My Generation became an anthem of youth in the '60s, of course. Youth culture and rock'n'roll were happily married. No matter how long the Who keep singing it, it's never going to have quite as much meaning is it did then. Is rock dying, Pete?

"It would be wrong to try to guess if it will go on," he says. "I thought rock was finished a number of times in the past. The older bands mean more the longer they survive, but only historically speaking. Our shows are very different to the way they used to be, but Roger and I still go for the burn. In a sense we are struggling with ageing.

"Most people who are young deride the old and the establishment. In my young day that was justified, I think. I respected the men and women who had fought and given their lives for me, but I could not respect the fact that they could not see how hard it was for my generation to contribute and feel valued in the post-war world. Today, youth is more powerful, or at least has a voice. They are a little more tolerant of older people, and older performers."
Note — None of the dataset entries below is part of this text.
-- ==== Sys2Proof/Machine/Sched.lean ====
section
/-! DEFINITION. Queues, packets and time slices (R302 to R311, R358, R413 to R416): mapping, the checks of a packet, the start of launches, barriers and signals, dependency cycles. -/
namespace Sys2Proof.Machine

/-! Queue descriptors (R308, R414) -/

/-- The priority cap of a descriptor. -/
def descPmax (d : List Byte) : Nat := getLe d 0x1A 1
/-- A descriptor breaks R308 (reason 2 of R414). -/
def descBad (d : List Byte) : Bool :=
  getLe d 0 8 % 128 != 0 || getLe d 8 8 % 8 != 0 || getLe d 0x10 8 % 8 != 0 || decide (getLe d 0x18 1 < 1 ∨ 20 < getLe d 0x18 1) || decide (15 < descPart d) ||
    decide (7 < descPmax d) || getLe d 0x1B 1 / 4 != 0 || decide (48 < getLe d 0x1C 1) || (d.drop 0x1D).any (· != 0)
/-- The queue enters the error state (R414): unmapped at once, recorded, vector 2 raised. -/
def State.queueError (s : State) (qid part reason d1 : Nat) : State :=
  let s := { s with sched := { s.sched with
    slots := s.sched.slots.filter fun x => x.2.qid != qid
    watch := s.sched.watch.filter fun x => s.sched.slots.any fun y => y.1 == x.1 && y.2.qid != qid
    pending := s.sched.pending.filter (· != qid)
    errs := s.sched.errs.put qid false } }
  (s.log part (sysRec 3 2 0x2005 0x7000 part 0 0 (qid + 65536 * reason) d1)).msix part 2
/-- The reason of R414 for a failing read. -/
def readReason (f : Flt) : Nat := if f.code == 0x1006 || f.code == 0x1007 then 4 else 3
/-- An address of a queue that the scheduler cannot reach (reason 3 of R414). -/
def State.queueVaBad (s : State) (d : List Byte) : Option Nat :=
  [(getLe d 0 8, Acc.read), (getLe d 8 8, Acc.write), (getLe d 0x10 8, Acc.read)].findSome? fun x =>
    match s.gWalk noCore (descPart d) 0x31 x.1 8 x.2 with
    | .ok _ _ => none
    | _ => some x.1
/-- The physical address of a signal. -/
def State.sigPa (s : State) (part va : Nat) : Option Nat :=
  if va == 0 then none
  else
    match s.walkVa part va with
    | .ok e => some (s.ownPa (e.pa va))
    | .error _ => none
/-- The partition whose strand watch at a slice gives way to a slot's watch (R137): the newest of those in the table, when its 256 entries are all in use. -/
def State.displaced (s : State) (slice : Nat) : Option Nat :=
  let others := (s.otherWatches slice).length
  let ls := s.sliceLines slice
  if others + ls.length < 256 then none
  else
    let held := ls.filter fun x => decide (others + (ls.filter fun y => decide (y.1 < x.1)).length < 256)
    ((held.map Prod.fst).max?).bind fun t => (held.find? fun x => x.1 == t).map fun x => x.2.2
/-- A slot's watch is placed; a strand watch that gives way to it is counted in LOVF (R137, R403). One the slot held already displaces nothing. -/
def State.slotWatch (s : State) (sl : Nat) (old : List Nat) (pa : Nat) : State :=
  let had := s.sched.watch.getD sl []
  let gone := if s.isLocal pa && !old.contains pa && !((s.otherWatches (s.sliceOf pa)).contains (localOf pa / 128)) then s.displaced (s.sliceOf pa) else none
  let s := { s with sched := { s.sched with watch := s.sched.watch.put sl (had ++ [pa]) } }
  match gone with
  | some p => s.modPart p fun q => { q with xstat := putFld q.xstat 47 32 (min 0xFFFF (fld q.xstat 47 32 + 1)) }
  | none => s
/-- The lines a slot watches: its queue's WIDX, and the dependency signals of its head packet (R137, R306). -/
def State.watchSlot (s : State) (sl : Nat) : State :=
  match s.sched.slots.find? sl with
  | none => { s with sched := { s.sched with watch := s.sched.watch.del sl } }
  | some q =>
    let vas := getLe q.desc 0x10 8 :: q.head.elim [] fun b => [0x58, 0x60, 0x68].map fun o => getLe b o 8
    (vas.filterMap fun va => s.sigPa (descPart q.desc) va).foldl (fun t pa => t.slotWatch sl (s.sched.watch.getD sl []) pa)
      { s with sched := { s.sched with watch := s.sched.watch.del sl } }
/-- Map a queue to a slot (R308, R309, R311, R414). DEDUCED (log 101): the function of a queue is the one through whose partition's block it was marked pending, so PART must be that partition still. -/
def State.mapQueue (s : State) (sl qid : Nat) : State :=
  let s := s.unmapSlot sl
  let d := s.queueDesc qid
  let part := descPart d % 16
  if descBad d || s.sched.rung.getD qid part != part then s.queueError qid part 2 0
  else
    match s.queueVaBad d with
    | some va => s.queueError qid part 3 va
    | none =>
      match s.schedRead part (getLe d 8 8) 8 with
      | .error f => s.queueError qid part (readReason f) (getLe d 8 8)
      | .ok r =>
        { s with sched := { s.sched with
          slots := s.sched.slots.put sl { qid := qid, desc := d, since := s.tick, ridx := leNat r, head := none }
          pending := s.sched.pending.filter (· != qid)
          mapped := s.sched.mapped.filter (· != qid) ++ [qid] } }.watchSlot sl

/-! The checks of a packet (R302 to R305, R413) -/

/-- The accepted object of a partition at a VA (R196). -/
def State.objectAt (s : State) (part va : Nat) : Bool := s.trust.objs.any fun o => o.part == part && o.va == va && o.accepted && !o.refused
/-- Bytes of a code object as the queue scheduler reads them (R345), with what cannot be read as zero. -/
def State.objBytes (s : State) (part va n : Nat) : List Byte :=
  match s.vaRead noCore part 0x31 (lineFuel n) va n with
  | .ok b => b
  | .error _ => List.replicate n 0
/-- The launch record at an image offset, if the object has one there (R192, R304). -/
def State.launchRecord (s : State) (part va off : Nat) : Option (List Byte) :=
  let h := s.objBytes part va 128
  let lr := getLe h 0x30 4
  if s.objectAt part va && decide (lr ≤ off ∧ off < lr + 64 * getLe h 0x34 4) && (off - lr) % 64 == 0 then some (s.objBytes part (va + off) 64) else none
/-- What the check of a launch packet reads of its code object: header, section table, launch record. -/
def State.objRanges (s : State) (part : Nat) (b : List Byte) : List (Nat × Nat × Nat) :=
  let va := getLe b 8 8
  if getLe b 0 1 != 1 || !s.objectAt part va then []
  else
    let h := s.objBytes part va 128
    [(part, va, 128), (part, va + getLe b 4 4, 64), (part, va + getLe h 0x10 4, 32 * getLe h 0x14 2)]
/-- `.text` of a code object: image offset and size (R191). -/
def State.objTextAt (s : State) (part va : Nat) : Nat × Nat :=
  let h := s.objBytes part va 128
  let es := (List.range (getLe h 0x14 2)).map fun i => s.objBytes part (va + getLe h 0x10 4 + 32 * i) 32
  ((es.find? fun e => getLe e 4 2 == 1).map fun e => (getLe e 8 8, getLe e 16 8)).getD (0, 0)
/-- A request of a launch packet breaks R302. -/
def reqBad (r lim : Nat) : Bool := bitsN r 7 2 != 0 || decide (lim < r / 256) || (r / 256 == 0 && r % 4 != 0)
/-- A signal VA is refused (R304): misaligned, or not translating to space 0 or 1 of the partition with R and W. -/
def State.sigBad (s : State) (part va : Nat) : Bool :=
  va != 0 && (va % 8 != 0 || !canonical va ||
    match s.walkVa part va with
    | .ok e => fld e.leaf 3 3 == 0 || fld e.leaf 4 4 == 0 || fld e.leaf 57 54 != part || decide (1 < fld e.leaf 51 49)
    | .error _ => true)
/-- The refusals common to every packet: its signals (R304, R305). -/
def State.sigsBad (s : State) (part : Nat) (b : List Byte) : List (Bool × Nat) :=
  [0x50, 0x58, 0x60, 0x68].map fun o => (s.sigBad part (getLe b o 8), o)
/-- The offset at which a launch packet is refused (R302 to R304, R413). -/
def State.launchBad (s : State) (part : Nat) (b : List Byte) : Option Nat :=
  let g := fun (o k : Nat) => getLe b o k
  let fl := g 2 2
  let portable := bitN fl 0
  let rec_ := s.launchRecord part (g 8 8) (g 4 4)
  let text := s.objTextAt part (g 8 8)
  let out := fun (n lo hi : Nat) => decide (n < lo ∨ hi < n)
  let nst := g 0x18 1
  let nstr := fun (i : Nat) => g (0x1C + 2 * i) 2
  let sum := (List.range 4).foldl (fun a i => a + nstr i) 0
  firstBad ([(decide (7 < g 1 1), 1), (fl / 128 != 0 || (bitN fl 1 && (portable || bitN fl 2)), 2), (rec_.isNone, 8), (out (g 0x10 4) 1 (2 ^ 31 - 1), 0x10),
      (g 0x14 2 == 0, 0x14), (g 0x16 2 == 0, 0x16),
      (out nst 1 4 || rec_.elim false (fun r => (List.range nst).any fun i => getLe r (8 + 4 * i) 4 == 0xFFFFFFFF), 0x18), (g 0x19 1 != 0, 0x19),
      (out (g 0x1A 2) 16 512 || g 0x1A 2 % 8 != 0, 0x1A)] ++
    (List.range 4).map (fun i => (decide (1024 < nstr i) || (decide (nst ≤ i) && nstr i != 0) || (i == 3 && decide (1024 < sum)), 0x1C + 2 * i)) ++
    (List.range 4).map (fun i =>
      let a := g (0x24 + 2 * i) 2
      (if i < nst then out a 8 512 || a % 8 != 0 else a != 0, 0x24 + 2 * i)) ++
    [(0x2C, 4096), (0x30, 4096), (0x34, 2048)].map (fun x => (reqBad (g x.1 4) x.2 || (portable && g x.1 4 != 0), x.1)) ++
    [(g 0x40 8 != 0 && (g 0x40 8 % 4 != 0 || decide (g 0x40 8 < text.1) || decide (text.1 + text.2 ≤ g 0x40 8)), 0x40),
      (g 0x48 8 % 64 != 0 || (g 0x48 8 == 0) != (g 0x40 8 == 0), 0x48)] ++
    s.sigsBad part b ++
    [((!bitN fl 3 && g 0x70 8 != 0) || (bitN fl 3 && !s.pow.synced), 0x70), (if bitN fl 2 then out (g 0x7A 2) 1 1024 else g 0x7A 2 != 0, 0x7A), (g 0x7C 4 != 0, 0x7C)])
/-- The offset at which a barrier or signal packet is refused (R305): every field but TYPE, the signals and PART is 0. -/
def State.plainBad (s : State) (part : Nat) (b : List Byte) : Option Nat :=
  let z := fun (o k : Nat) => (getLe b o k != 0, o)
  firstBad ([z 1 1, z 2 2, z 4 4, z 8 8, z 0x10 4, z 0x14 2, z 0x16 2, z 0x18 1, z 0x19 1, z 0x1A 2] ++ (List.range 8).map (fun i => z (0x1C + 2 * i) 2) ++
    [z 0x2C 4, z 0x30 4, z 0x34 4, z 0x38 8, z 0x40 8, z 0x48 8] ++ s.sigsBad part b ++ [z 0x70 8, z 0x7A 2, z 0x7C 4])
/-- The offset at which a packet is refused, if it is (R304, R305, R413). -/
def State.packetBad (s : State) (part : Nat) (b : List Byte) : Option Nat :=
  let ty := getLe b 0 1
  if ty == 1 then s.launchBad part b else if ty == 2 || ty == 3 then s.plainBad part b else some 0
Townshend can expect more than mere toleration from Australian audiences. While album sales are not what they used to be, his guitar technique simply gets better as he gets older. It's also quite different from how he used to play in the Who's glory years, thanks to breaking his wrist in a cycling accident 18 years ago. "The practice and musical exercise work I had to do to get it flexible again changed the way I play, and I am a slightly better player today," he says. "I still have to practise all the time to keep loose.

"I may be pedantic here," he adds, "but because I don't always enjoy my job, I often look for a reason for why I carry on. I carry on because I get fulfilment, it feels right, and appropriate, and my work as a performing musician seems to be what I do best. An award (such as the Kennedy Centre honour) simply affirms that I made the right decision to do what I am best at, and not what might have made me a happier man, like running a little bookshop and reading all the stock."

Literature is an important aspect of Townshend's life. He has always been a man of letters and a purveyor of seminal rock tunes. Since the days when the Who were the darlings of London in the mid '60s, Townshend has been writing -- for magazines and for his own pleasure -- about the band, about rock'n'roll and about a whole variety of other topics including spiritualism, religion and child pornography, the last of which got him into a spot of bother, later proven unwarranted, with the boys in blue in 2003.

Today he talks about his writing in guarded terms. Yes, he has been prolific, as a songwriter and as a writer who has embraced screenplays, poetry and autobiography, but he's less keen to put his opinions or thoughts online, as he did liberally for a while in recent years.

His autobiography has been rumoured to appear for years, but he is still only partially through the writing of it and is guarded about where and when it might appear.

"I have stopped work on it for a while," he says. "I haven't published anything online since 2007 and I only excerpted about 2 per cent of what I have written so far. I won't do that again online. I am a good writer, I am aware of that. But I can write when I'm too old to do anything else. It will wait."

Considering his impressive body of work, Townshend would be quite entitled to rest on his laurels before his bus pass arrives. But clearly the guitarist and his buddy Daltrey are not too old to rock and they plan to keep touring for as long as it's enjoyable.

"I think it's important to be happy, and I am happy today, but artistic fulfilment is more important to me than feeling happy. I have allowed myself a gift in a sense.

"When someone notices what I've done, or what I've done with my fellows in the Who, it does mean something. It brings me a sense of acceptance I think. I grew up in a world in which the word duty was important. I feel fulfilled because I feel I have done my duty, and at the same time, looking back, I struck a nice balance between the Who and other things I wanted todo."

So, is there anything left to achieve after all this time in rock'n'roll? Any regrets?

"My ambitions, if revealed, would make me look pretentious," he says. "My regrets, if revealed, would see me in jail."